40.00mL NaOH(aq) × (10^-3 L / 1 mL) × (0.200 mol NaOH / 1 L NaOH(aq)) × (1 mol HNO3 / 1 mol NaOH) × (1 L HNO3(aq) / 0.500 mol HNO3) × (1 mL / 10^-3 L) = 240 mL

3. How many grams of calcium hydroxide, Ca(OH)2 are required to neutralize 47.76 milliliters of 0.750 M H2SO4 solution?
Ca(OH)2(aq) + H2SO4(aq) = CaSO4(aq) + 2H2O(l)

47.76 mL H2SO4(aq) × (10^-3 L / 1 mL) × (0.750 mol H2SO4 / 1 L H2SO4(aq)) × (1 mol Ca(OH)2 / 1 mol H2SO4) × (74.10g Ca(OH)2 / 1 mol Ca(OH)2) = 2.65 g

 

[chemisttree]

Hey guys, could you please take a look at my work and let me know if I did it correctly or not? I'm not sure if I did, so if I did anything wrong I'd really appreciate if you could explain! Thanks!

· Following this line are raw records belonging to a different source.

/-- P1: EMBED's registers and the bootstrap bytes. -/
theorem test_embed :
    let t := after .embed (inputs 7 5)
    statusView t = 0x800 ∧ t.bitpos = 115 ∧ t.hdrsz = 107 ∧ t.capneed = 29 ∧
    car t 0 4 = [0x0B, 0x31, 0x54, 0x7A] := by decide +kernel

/-- P4 and P5: the two ways the carrier can be too small. -/
theorem test_embed_faults :
    statusView (after .embed (inputs 5 2)) = 0x804 ∧ (after .embed (inputs 5 2)).finfo = 2 ∧
    statusView (after .embed (inputs 2 2)) = 0x002 ∧ (after .embed (inputs 2 2)).finfo = 17 := by decide +kernel

/-- P2: EXTRACT of what EMBED wrote, on a fresh block. -/
theorem test_extract :
    let t := after .extract { State.reset with imgw := 7, imgh := 5, pix := (after .embed (inputs 7 5)).pix }
    statusView t = 0x700 ∧ t.pay = [(0, 0x41)] ∧ t.ext[0] = 0x61 ∧ t.extlen = 1 ∧ t.bitpos = 115 := by decide +kernel

/-- The unnumbered memory laws' base case: the memories of State.reset are canonical. -/
theorem test_reset_memories_canonical :
    Memory.wf State.reset.pix = true ∧ Memory.wf State.reset.pay = true ∧
    Memory.wf (inputs 7 5).pix = true := by decide +kernel

/-! ### Witnesses: the hypotheses of the statements can be met -/

/-- For DecodeOfEncodeIsTheCommand and EncodeOfDecodeIsTheData. -/
theorem witness_decode_encode : (Instr.fldrd 32).wellFormed = true ∧ decode 0x2025 = .ok (.fldrd 32) := by decide +kernel

theorem witness_IllegalDataRaisesIllegalCommand :
    Live (taking (.bus (.wr 0 0x2125)) State.reset) ∧
    (taking (.bus (.wr 0 0x2125)) State.reset).pending = .bus (.wr 0 0x2125) :: [] ∧
    ¬ LegalData (0x2125 : BitVec 64).toNat ∧ LegalData (0x2025 : BitVec 64).toNat ∧
    LegalData (0x126 : BitVec 64).toNat ∧ ¬ LegalData (0x100000001 : BitVec 64).toNat := by decide +kernel

theorem witness_StepRunsTheDecodedCommand :
    (taking (.bus (.wr 0 0x42)) (inputs 7 5)).pending = .bus (.wr 0 0x42) :: [] ∧ decode 0x42 = .ok .embed := by
  decide +kernel

theorem witness_RegisterReadsGiveTheirValues :
    (taking (.bus (.rd 0x1F2)) State.reset).pending = .bus (.rd 0x1F2) :: [] ∧
    (∀ n ∈ [0x01B, 0x0FF, 0x1F3, 0xFFF], n < 4096 ∧ ((0x01B ≤ n ∧ n < 0x100) ∨ 0x1F3 ≤ n)) := by decide +kernel

theorem witness_RegisterWritesKeepTheLowBits :
    (∀ n ∈ [0x003, 0x015, 0x100, 0x1F2, 0x00B, 0x016, 0x0FF, 0x1F3], BitVec.ofNat 12 n ≠ 0) ∧
    (taking (.bus (.wr 0x003 5)) State.reset).pending = .bus (.wr 0x003 5) :: [] ∧
    Live (taking (.bus (.wr 0x003 5)) State.reset) ∧ ¬ Live (taking (.bus (.wr 0x003 5)) faulted) ∧
    (0x1F2 : BitVec 12).toNat = 0x100 + 242 ∧
    (∀ n ∈ [0x00B, 0x016, 0x0FF, 0x1F3],
      n ∉ [3, 4, 5, 6, 7, 8, 9, 10, 0x013, 0x014, 0x015] ∧ ¬ (0x100 ≤ n ∧ n < 0x1F3)) := by decide +kernel

theorem witness_FaultedStateIsTerminal :
    ¬ Live faulted ∧ (taking (.bus (.rd 1)) faulted).pending = .bus (.rd 1) :: [] ∧
    (taking (.bus (.wr 0 0x43)) faulted).pending = .bus (.wr 0 0x43) :: [] ∧
    ¬ ((0 : BitVec 12) = 0 ∧ (0x43 : BitVec 64) = 1) ∧
    (taking (.bus (.wr 0 1)) faulted).pending = .bus (.wr 0 1) :: [] ∧
    (taking .hardReset faulted).pending = .hardReset :: [] := by decide +kernel

theorem witness_HostCellWritesChangeOneCell :
    (taking (.pixWrite 2046 2046 2 7) State.reset).pending = .pixWrite 2046 2046 2 7 :: [] ∧
    (taking (.pixWrite 2047 0 0 7) State.reset).pending = .pixWrite 2047 0 0 7 :: [] ∧
    (taking (.payWrite 0xFFFFF 7) State.reset).pending = .payWrite 0xFFFFF 7 :: [] ∧
    0xFFFFF < State.reset.payCap.toNat ∧ State.reset.payCap.toNat ≤ 0x100000 := by decide +kernel

theorem witness_OnlyMissingCellsStopTheModel :
    State.reset.pending = [] ∧ step (taking (.pixRead 0 2047 0) State.reset) = .fault .noPixCell ∧
    step (taking (.payRead 0x100000) State.reset) = .fault .noPayCell ∧
    step (taking .hardReset State.reset) = .next (resetRegs State.reset) := ⟨rfl, rfl, rfl, rfl⟩

theorem witness_SetextLoadsTheExtension :
    (List.replicate 243 (0x62 : Byte)).length ≤ 243 ∧ Live { State.reset with pending := Asm.setext [] } ∧
    Live { State.reset with pending := Asm.setext (List.replicate 243 0x62) } := by decide +kernel

/-- XX = 6, XY = 4, XCH = 2 is the last cell; one more in any of them is outside. -/
theorem witness_UnflatGivesTheIndex :
    Live (image 7 5 0) ∧
    (let s := { image 7 5 0 with xx := 6, xy := 4, xch := 2 }
     s.xx.toNat < s.imgw.toNat ∧ s.xy.toNat < s.imgh.toNat ∧ s.xch.toNat ≠ 3) ∧
    (image 7 5 0).imgw.toNat ≤ (7 : BitVec 11).toNat ∧ (image 7 5 0).imgh.toNat ≤ (5 : BitVec 11).toNat ∧
    (3 : BitVec 2).toNat = 3 := by decide +kernel

/-- For FLAT, CARRD and CARWR: the last byte index and the first one outside. -/
theorem witness_FlatCarrdCarwr :
    let s := image 7 5 0
    Live s ∧ (104 : BitVec 24).toNat < 3 * s.imgw.toNat * s.imgh.toNat ∧
    3 * s.imgw.toNat * s.imgh.toNat ≤ (105 : BitVec 24).toNat := by decide +kernel

/-- The last byte of a 7 × 5 image and its cell. -/
theorem witness_FlattenMapIsInvertible : 104 < 3 * 7 * 5 ∧ 6 < 7 ∧ 4 < 5 ∧ 2 ≤ 2 := by decide

/-- Where the lines of translate, ew, zonebase, capbits and bytesexact meet, at the least and the greatest width. -/
theorem witness_TranslateIsStrictlyIncreasing :
    4 ≤ 4 ∧ 5 ≤ 5 ∧ 1 ≤ 1 ∧ 1 ≤ 7 ∧ 7 ≤ 7 ∧ 4 < 5 ∧ 3 ≤ 3 ∧ 4 ≤ 4 ∧ 0 < ew 3 7 ∧ 6 < ew 4 7 ∧
    (Machine.translate 4 1 = (4, 0) ∧ Machine.translate 5 1 = (5, 0) ∧ Machine.translate 5 7 = (4, 1)) := by decide

/-- The multiplexer's effective widths 1 and 7 and positions 0 and 6. -/
theorem witness_MultiplexerKeepsTheCarrierZone : 1 ≤ 1 ∧ 1 ≤ 7 ∧ 7 ≤ 7 ∧ 1 ≤ 1 ∧ 6 < 7 ∧ 6 ≤ 6 := by decide

/-- The planner at its boundary (V7.1 style): 29 bytes take 115 bits at width 4, 28 do not; the frame of at least 5 bits. -/
theorem witness_PlannerFigures :
    planFits 29 115 4 = true ∧ planFits 28 115 4 = false ∧ 1 ≤ 4 ∧ 4 ≤ 7 ∧ 5 ≤ 115 := by decide

/-- At width 1 the exact end of a 6-byte carrier; without a width the first five bits. -/
theorem witness_SpanTestGuardsEveryBit :
    (image 2 1 1).lsbw ≠ 0 ∧ spanFits 5 1 (image 2 1 1) ∧ ¬ spanFits 6 1 (image 2 1 1) ∧
    spanFits 0 5 (image 2 1 0) ∧ ¬ spanFits 0 6 (image 2 1 0) := by decide +kernel

theorem witness_XlateReportsTheCursor :
    let s := image 2 1 0
    Live s ∧ (4 : BitVec 32).toNat ≤ 4 ∧ 5 ≤ (5 : BitVec 32).toNat ∧ s.lsbw = 0 ∧ (image 2 1 7).lsbw ≠ 0 := by
  decide +kernel

/-- For WriteBitsChangesExactlyItsCells and ReadBitsGivesWhatWriteBitsWrote. -/
theorem witness_WriteBits :
    spanFits 2 [true, false, true].length (image 2 1 3) ∧ spanFits 9 [true].length (image 2 1 3) := by decide +kernel

/-- For ZONERD and ZONEWR: byte 3 without a width, the last byte with one; byte 4 without a width; byte N. -/
theorem witness_ZonerdZonewr :
    Live (image 7 5 0) ∧ (image 7 5 0).lsbw = 0 ∧ (3 : BitVec 24).toNat ≤ 3 ∧
    (3 : BitVec 24).toNat < 3 * (image 7 5 0).imgw.toNat * (image 7 5 0).imgh.toNat ∧
    4 ≤ (4 : BitVec 24).toNat ∧ (image 7 5 4).lsbw ≠ 0 ∧
    (104 : BitVec 24).toNat < 3 * (image 7 5 4).imgw.toNat * (image 7 5 4).imgh.toNat ∧
    3 * (image 7 5 4).imgw.toNat * (image 7 5 4).imgh.toNat ≤ (105 : BitVec 24).toNat := by decide +kernel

1. A sample of solid potassium hydroxide, KOH, weighing 15.0 grams is dissolved in 75.0 mL of deionized water to make a solution. What volume in mL of 0.235 M sulfuric acid solution will neutralize this solution? (Hint: write a balanced chemical equation first.)
2KOH(aq) + H2SO4(aq) = K2SO4(aq) + 2H2O(l)

15.0g KOH × (1 mol KOH / 56.11g KOH) × (1 mol H2SO4 / 2 mol KOH) × (1 L H2SO4(aq)/0.235 mol H2SO4) × (1 mL / 10^-3 L) = 568 L

Units are wrong.

2. What volume in milliliters of 0.500 M HNO3 is required to neutralize 40.00 milliliters of a 0.200 M NaOH solution?
NaOH(aq) + HNO3(aq) = NaNO3(aq) + H2O(l)

40.00mL NaOH(aq) × (10^-3 L / 1 mL) × (0.200 mol NaOH / 1 L NaOH(aq)) × (1 mol HNO3 / 1 mol NaOH) × (1 L HNO3(aq) / 0.500 mol HNO3) × (1 mL / 10^-3 L) = 240 mL

Obviously wrong. Your answer indicates that you will need six times the volume of the weaker solution to neutralize using the stronger solution. By inspection you should expect to use less volume of the stronger solution to neutralize a given volume of the weaker solution.